Tommy Aspden

Personal information
- Full name: Thomas Eccles Aspden
- Date of birth: 27 December 1880
- Place of birth: Liverpool, England
- Date of death: 17 February 1959 (aged 78)
- Place of death: Fleetwood, England
- Height: 5 ft 8+3⁄4 in (1.75 m)
- Position(s): Winger

Senior career*
- Years: Team / Apps / (Gls)
- 190?–1902: Preston North End / 0 / (0)
- 1902–1903: Kettering
- 1903–1904: Burnley / 29 / (4)
- 1904–1905: Brighton & Hove Albion / 7 / (0)
- 1905–1906: Oldham Athletic

= Tommy Aspden =

English footballer (1880–1959)

Thomas Eccles Aspden (27 December 1880 – 17 February 1959) was an English professional footballer who played as a winger in the Football League for Burnley. He was on the books of Preston North End without appearing for their first team, played Southern League football for Kettering and Brighton & Hove Albion, and was briefly attached to Oldham Athletic.

==Life and career==

Aspden was born in 1880 in Liverpool, the son of Robert Aspden, a train driver, and his wife Sarah. By the time of the 1891 Census, his father had died, and the family were living in Preston, Lancashire, where his mother was landlady of the Cross Keys pub.

Aspden was on the books of Preston North End by November 1899. He played for their Lancashire Combination team, but did not always impress, but none for the first team, and joined Southern League club Kettering in June 1902. He played for Kettering for a season and then, amid interest from other Southern League clubs, returned to Lancashire to sign for Football League Second Division club Burnley in August 1903.

He made his Burnley debut in the opening game of the 1903–04 season, a goalless draw with Chesterfield on 5 September 1903, appeared in each of the first eight matches of the season, and scored his first goal for the club on 3 October in a 2–0 win over Grimsby Town. He then spent the next four matches out of the Burnley side, his place in the starting line-up taken by Jimmy Hogan. He returned to the team for the 3–1 loss to Lincoln City on 19 December and from then on missed only one game in the remainder of the season. On 23 January 1904, Aspden scored both goals in the 2–1 win against Preston North End at Turf Moor. He ended the season with four goals in 29 league appearances but left Burnley in the summer of 1904 to join Brighton & Hove Albion of the Southern League.

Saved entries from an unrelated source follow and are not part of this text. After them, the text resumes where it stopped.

-- ==== Sys2Proof/Proofs/Admission.lean ====
section
/-! PROOFS. What a queue answers a request for admission, and what becomes of a generated frame (R47, R52, R53). -/

namespace Sys2Proof.Machine

/-! ### The entry that an EXPRESS request displaces (R53) -/

section Displaceable

variable {front : List QueueEntry} {e : QueueEntry}

theorem displaceable_concat_of_kept (kept : e.rank = .express ∨ e.inTx = true) : displaceable (front ++ [e]) = none := by
  rw [displaceable, List.getLast?_concat]
  exact if_pos kept

theorem displaceable_concat (rank : e.rank ≠ .express) (unmarked : e.inTx = false) :
    displaceable (front ++ [e]) = some e := by
  rw [displaceable, List.getLast?_concat]
  exact if_neg fun kept => kept.elim rank fun marked => Bool.false_ne_true (unmarked.symm.trans marked)

end Displaceable

/-! ### The three tests in their order (R52) -/

section Judgements

variable {s : State} {owed : Owed} {p : Port} {r : Rank} {o : Origin}

theorem State.judgeAdmission_of_outOfService (out : (s.port p).state.outOfService = true) :
    s.judgeAdmission owed p r o = .unreachable := if_pos out

section Admitted

variable (service : (s.port p).state.outOfService = false) (admits : (s.disposition p).admits r o = true)
include service admits

theorem State.judgeAdmission_of_room (room : (s.queue p).length + owed.places.count p < 16) :
    s.judgeAdmission owed p r o = .room := by
  unfold State.judgeAdmission
  rw [service, admits]
  exact (if_neg Bool.false_ne_true).trans ((if_neg Bool.false_ne_true).trans (if_pos room))

variable (full : 16 ≤ (s.queue p).length + owed.places.count p)
include full

/-- A full queue displaces for an EXPRESS request alone, and only an entry it may displace (R53). -/
theorem State.judgeAdmission_of_kept (kept : r = .express → displaceable (s.queue p) = none) :
    s.judgeAdmission owed p r o = .queueFull := by
  unfold State.judgeAdmission
  rw [service, admits]
  refine (if_neg Bool.false_ne_true).trans ((if_neg Bool.false_ne_true).trans ((if_neg (Nat.not_lt.mpr full)).trans ?_))
  cases r with
  | express => rw [kept rfl]
  | c0 | c1 | c2 | c3 => rfl

theorem State.judgeAdmission_of_displaceable {e : QueueEntry} (express : r = .express)
    (last : displaceable (s.queue p) = some e) : s.judgeAdmission owed p r o = .displaces e := by
  subst express
  unfold State.judgeAdmission
  rw [service, admits, last]
  exact (if_neg Bool.false_ne_true).trans ((if_neg Bool.false_ne_true).trans (if_neg (Nat.not_lt.mpr full)))

end Admitted

end Judgements

/-! ### A request that a queue answers (R52, R53) -/

section Requests

variable {s : State} {p : Port} {n : NewEntry} {e : QueueEntry}

theorem State.requestAdmission_of_unreachable (judged : s.judgeAdmission .nothing p n.rank n.origin = .unreachable) :
    s.requestAdmission p n = (.unreachable, s.countPort p .unreachable) := by
  rw [State.requestAdmission, State.makePlace, judged]

theorem State.requestAdmission_of_queueFull (judged : s.judgeAdmission .nothing p n.rank n.origin = .queueFull) :
    s.requestAdmission p n = (.queueFull, s.countPort p .queueFull) := by
  rw [State.requestAdmission, State.makePlace, judged]

theorem State.requestAdmission_of_room (judged : s.judgeAdmission .nothing p n.rank n.origin = .room) :
    s.requestAdmission p n = (.admitted, s.enqueue p n) := by
  rw [State.requestAdmission, State.makePlace, judged]

theorem State.requestAdmission_of_displaces (judged : s.judgeAdmission .nothing p n.rank n.origin = .displaces e)
    (unlinked : e.link = none) : s.requestAdmission p n = (.admitted, (s.displace p e).enqueue p n) := by
  rw [State.requestAdmission, State.makePlace, judged]
  dsimp only
  rw [unlinked]

theorem State.requestAdmission_of_displaces_copy {i : TxIx}
    (judged : s.judgeAdmission .nothing p n.rank n.origin = .displaces e) (link : e.link = some i) :
    s.requestAdmission p n =
      (.admitted, (copyRemoved 33 .queueFull ⟨[p], 0⟩ i (s.displace p e)).enqueue p n) := by
  rw [State.requestAdmission, State.makePlace, judged]
  dsimp only
  rw [link]
  rfl

/-- An admitted entry stands in its queue with the fields of R50 and a new stamp (R51). -/
theorem State.mem_enqueue : e ∈ (s.enqueue p n).queue p ↔
    e ∈ s.queue p ∨ e = ⟨n.buffer, n.rank, s.nextStamp, 0, false, n.origin, n.link, none⟩ := by
  rw [State.HeldWith.queue_enqueue, if_pos rfl, mem_insertEntry, or_comm]

/-- What a queue answers a request for admission (R52, R53). -/
theorem State.requestAdmission_judged (s : State) (p : Port) (n : NewEntry) :
    ((s.port p).state.outOfService = true → s.requestAdmission p n = (.unreachable, s.countPort p .unreachable)) ∧
    ((s.port p).state.outOfService = false → (s.disposition p).admits n.rank n.origin = false →
      s.requestAdmission p n = (.window, s.countPort p .windowDrops)) ∧
    ((s.port p).state.outOfService = false → (s.disposition p).admits n.rank n.origin = true →
      (s.queue p).length < 16 → s.requestAdmission p n = (.admitted, s.enqueue p n)) :=
  ⟨fun out => State.requestAdmission_of_unreachable (State.judgeAdmission_of_outOfService out),
    fun service refused => s.requestAdmission_of_window p n ((s.judgeAdmission_window_iff p service).mpr refused),
    fun service admits room => State.requestAdmission_of_room (State.judgeAdmission_of_room service admits room)⟩

end Requests

/-! ### The free list through a displacement and its report (log 9) -/

/-- The report of a copy leaves the free buffers that are owed. -/
def KeepsFree (report : Owed → TxIx → State → State) : Prop :=
  ∀ owed i s, owed.buffers ≤ s.freeList.length → owed.buffers ≤ (report owed i s).freeList.length

section Free

variable {s : State} {p : Port} {owed : Owed} {report : Owed → TxIx → State → State}

theorem State.release_freeList_length (s : State) (b : BufferIx) :
    s.freeList.length ≤ (s.release b).freeList.length := by
  unfold State.release
  split
  · split
    · rw [State.freeUp_freeList, List.length_append]
      exact Nat.le_add_right _ _
    · exact Nat.le_refl _
  all_goals exact Nat.le_refl _

theorem State.displace_freeList_length (s : State) (p : Port) (e : QueueEntry) :
    s.freeList.length ≤ (s.displace p e).freeList.length :=
  State.release_freeList_length (s.dequeue p e) e.buffer

theorem State.makePlace_keepsFree (keeps : KeepsFree report) {n : Nat} (r : Rank) (o : Origin)
    (free : owed.buffers + n ≤ s.freeList.length) :
    owed.buffers + n ≤ (s.makePlace report owed n p r o).2.freeList.length := by
  unfold State.makePlace
  split
  · exact free
  · rename_i e _
    have displaced := free.trans (s.displace_freeList_length p e)
    split
    · exact keeps ⟨p :: owed.places, owed.buffers + n⟩ _ _ displaced
    · exact displaced
  all_goals exact free

theorem State.joinGenerated_freeList_length (s : State) (p : Port) (chars : List Byte) :
    s.freeList.length ≤ (s.joinGenerated p chars).2.freeList.length + 1 := by
  unfold State.joinGenerated
  split <;> rename_i free <;> simp [free]

/-- A generated frame takes none of the buffers owed. -/
theorem State.placeGenerated_keepsFree (keeps : KeepsFree report) (chars : List Byte)
    (free : owed.buffers ≤ s.freeList.length) :
    owed.buffers ≤ (s.placeGenerated report owed p chars).2.freeList.length := by
  unfold State.placeGenerated
  split
  · exact free
  · rename_i more
    have placed := State.makePlace_keepsFree (s := s) (p := p) (n := 1) keeps .express .generated (Nat.not_le.mp more)
    split <;> rename_i t made <;> rw [made] at placed <;> dsimp only at placed
    · have joined := t.joinGenerated_freeList_length p chars
      omega
    all_goals exact Nat.le_of_succ_le placed

theorem State.dropCopy_freeList (s : State) (i : TxIx) : (s.dropCopy i).2.freeList = s.freeList := by
  unfold State.dropCopy
  split
  · split <;> rfl
  all_goals rfl

theorem State.countNotice_freeList (r : Option BufferIx × State) : (State.countNotice r).freeList = r.2.freeList := by
  obtain ⟨placed, t⟩ := r
  cases placed <;> rfl

theorem copyRemoved_keepsFree (fuel : Nat) (loss : CopyLoss) : KeepsFree (copyRemoved fuel loss) := by
  induction fuel generalizing loss with
  | zero => exact fun _ _ _ free => free
  | succ fuel ih =>
    intro owed i s free
    have dropped := s.dropCopy_freeList i
    unfold copyRemoved
    split <;> rename_i t fate <;> rw [fate] at dropped
    · exact dropped ▸ free
    · rw [State.countNotice_freeList]
      exact State.placeGenerated_keepsFree (ih .queueFull) _ (dropped ▸ free)

end Free

/-! ### A generated frame placed in a queue (R47) -/

/-- The state in which a generated frame has joined queue `p` in buffer `b`, the free list being `rest` after it. -/
abbrev State.joinedIn (s : State) (p : Port) (chars : List Byte) (b : BufferIx) (rest : List BufferIx) :
    Option BufferIx × State :=
  (some b, { s.enqueue p ⟨b, .express, .generated, none⟩ with freeList := rest }.setBuffer b ⟨.held 1, chars⟩)

section Generated

variable {s : State} {p : Port} {owed : Owed} {chars : List Byte} {report : Owed → TxIx → State → State}
  {e : QueueEntry}

/-- With a buffer on the free list the frame joins in the first. -/
theorem State.joinGenerated_of_length {n : Nat} (free : n + 1 ≤ s.freeList.length) :
    ∃ b rest, s.freeList = b :: rest ∧ s.joinGenerated p chars = s.joinedIn p chars b rest := by
  obtain ⟨b, rest, cons⟩ := List.exists_cons_of_length_pos (Nat.lt_of_lt_of_le (Nat.succ_pos n) free)
  exact ⟨b, rest, cons, State.joinGenerated_of_free cons⟩

section Buffer

variable (free : owed.buffers < s.freeList.length)
include free

/-- A generated frame with a buffer left to it asks the queue for a place. -/
theorem State.placeGenerated_of_free :
    s.placeGenerated report owed p chars =
      match s.makePlace report owed 1 p .express .generated with
      | (.admitted, t) => t.joinGenerated p chars
      | (.unreachable, t) | (.window, t) | (.queueFull, t) => (none, t) := if_neg (Nat.not_le.mpr free)

theorem State.placeGenerated_of_unreachable (judged : s.judgeAdmission owed p .express .generated = .unreachable) :
    s.placeGenerated report owed p chars = (none, s.countPort p .unreachable) := by
  rw [State.placeGenerated_of_free free, State.makePlace, judged]

theorem State.placeGenerated_of_queueFull (judged : s.judgeAdmission owed p .express .generated = .queueFull) :
    s.placeGenerated report owed p chars = (none, s.countPort p .queueFull) := by
  rw [State.placeGenerated_of_free free, State.makePlace, judged]

theorem State.placeGenerated_of_room (judged : s.judgeAdmission owed p .express .generated = .room) :
    s.placeGenerated report owed p chars = s.joinGenerated p chars := by
  rw [State.placeGenerated_of_free free, State.makePlace, judged]

theorem State.placeGenerated_of_displaces (judged : s.judgeAdmission owed p .express .generated = .displaces e)
    (unlinked : e.link = none) : s.placeGenerated report owed p chars = (s.displace p e).joinGenerated p chars := by
  rw [State.placeGenerated_of_free free, State.makePlace, judged]
  dsimp only
  rw [unlinked]

theorem State.placeGenerated_of_displaces_copy {i : TxIx}
    (judged : s.judgeAdmission owed p .express .generated = .displaces e) (link : e.link = some i) :
    s.placeGenerated report owed p chars =
      (report ⟨p :: owed.places, owed.buffers + 1⟩ i (s.displace p e)).joinGenerated p chars := by
  rw [State.placeGenerated_of_free free, State.makePlace, judged]
  dsimp only
  rw [link]

end Buffer

end Generated

/-! ### O32 -/

/-- Settles O32: each judgement decides what the request and the generated frame come to; the report of a displaced copy
leaves the frame the buffer kept for it. -/
theorem admissionIsJudged : Obligations.AdmissionIsJudged := by
  refine ⟨?requests, ?generated, fun st => ?service⟩
  case requests =>
    intro s p n displaced
    obtain ⟨unreachable, window, room⟩ := s.requestAdmission_judged p n
    refine ⟨unreachable, window, fun service admits fits => ⟨room service admits fits, rfl, fun _ => State.mem_enqueue⟩,
      fun service admits full => ⟨fun classRank => ?classRank, fun front e express last => ⟨fun kept => ?kept,
        fun rank unmarked => ?displaces⟩⟩⟩
    case classRank =>
      exact State.requestAdmission_of_queueFull
        (State.judgeAdmission_of_kept service admits full fun express => absurd express classRank)
    case kept =>
      refine State.requestAdmission_of_queueFull (State.judgeAdmission_of_kept service admits full fun _ => ?_)
      rw [last, displaceable_concat_of_kept kept]
    case displaces =>
      have judged : s.judgeAdmission .nothing p n.rank n.origin = .displaces e :=
        State.judgeAdmission_of_displaceable (owed := .nothing) service admits full express
          (last ▸ displaceable_concat rank unmarked)
      exact ⟨State.requestAdmission_of_displaces judged, fun _ => State.requestAdmission_of_displaces_copy judged⟩
  case generated =>
    intro s owed p chars place full displaced joined
    have admits : (s.disposition p).admits .express .generated = true := rfl
    refine ⟨fun short => if_pos short, fun free => ⟨fun out => ?unreachable, fun service => ⟨fun room b rest cons => ?room,
      fun isFull empty => ?empty, fun isFull front e last => ⟨fun kept => ?kept, fun rank unmarked => ?displaces⟩⟩⟩⟩
    case unreachable => exact State.placeGenerated_of_unreachable free (State.judgeAdmission_of_outOfService out)
    case room =>
      have judged := State.judgeAdmission_of_room (owed := owed) service admits (Nat.not_le.mp room)
      exact (State.placeGenerated_of_room free judged).trans (State.joinGenerated_of_free cons)
    case empty =>
      refine State.placeGenerated_of_queueFull free (State.judgeAdmission_of_kept service admits isFull fun _ => ?_)
      rw [empty]
      rfl
    case kept =>
      refine State.placeGenerated_of_queueFull free (State.judgeAdmission_of_kept service admits isFull fun _ => ?_)
      rw [last, displaceable_concat_of_kept kept]
    case displaces =>
      have judged : s.judgeAdmission owed p .express .generated = .displaces e :=
        State.judgeAdmission_of_displaceable service admits isFull rfl (last ▸ displaceable_concat rank unmarked)
      have stillFree : owed.buffers + 1 ≤ (s.displace p e).freeList.length :=
        Nat.le_trans free (s.displace_freeList_length p e)
      refine ⟨fun unlinked => ?_, fun i link => ?_⟩
      · obtain ⟨b, rest, cons, join⟩ := State.joinGenerated_of_length (p := p) (chars := chars) stillFree
        exact ⟨b, rest, cons, (State.placeGenerated_of_displaces free judged unlinked).trans join⟩
      · have left := copyRemoved_keepsFree 33 .queueFull ⟨p :: owed.places, owed.buffers + 1⟩ i _ stillFree
        obtain ⟨b, rest, cons, join⟩ := State.joinGenerated_of_length (p := p) (chars := chars) left
        exact ⟨b, rest, cons, (State.placeGenerated_of_displaces_copy free judged link).trans join⟩
  case service =>
    cases st <;> simp [PortState.outOfService]

end Sys2Proof.Machine
end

Aspden played seven Southern League matches for Brighton before damaging a knee during a match in October. After specialist surgery to repair a displaced cartilage, he was able to resume playing reserve-team football by the following March. He returned north, and in October 1905 joined Oldham Athletic of the Lancashire Combination, with whom he ended his career.

The 1911 Census finds Aspden, his wife, Emily née Cookson, their two young children and a boarder living in Accrington, where Aspden worked as a billiard manager. He was resident in Lytham St Annes at the time of his death in Rossall Hospital, Fleetwood, in 1959 at the age of 78.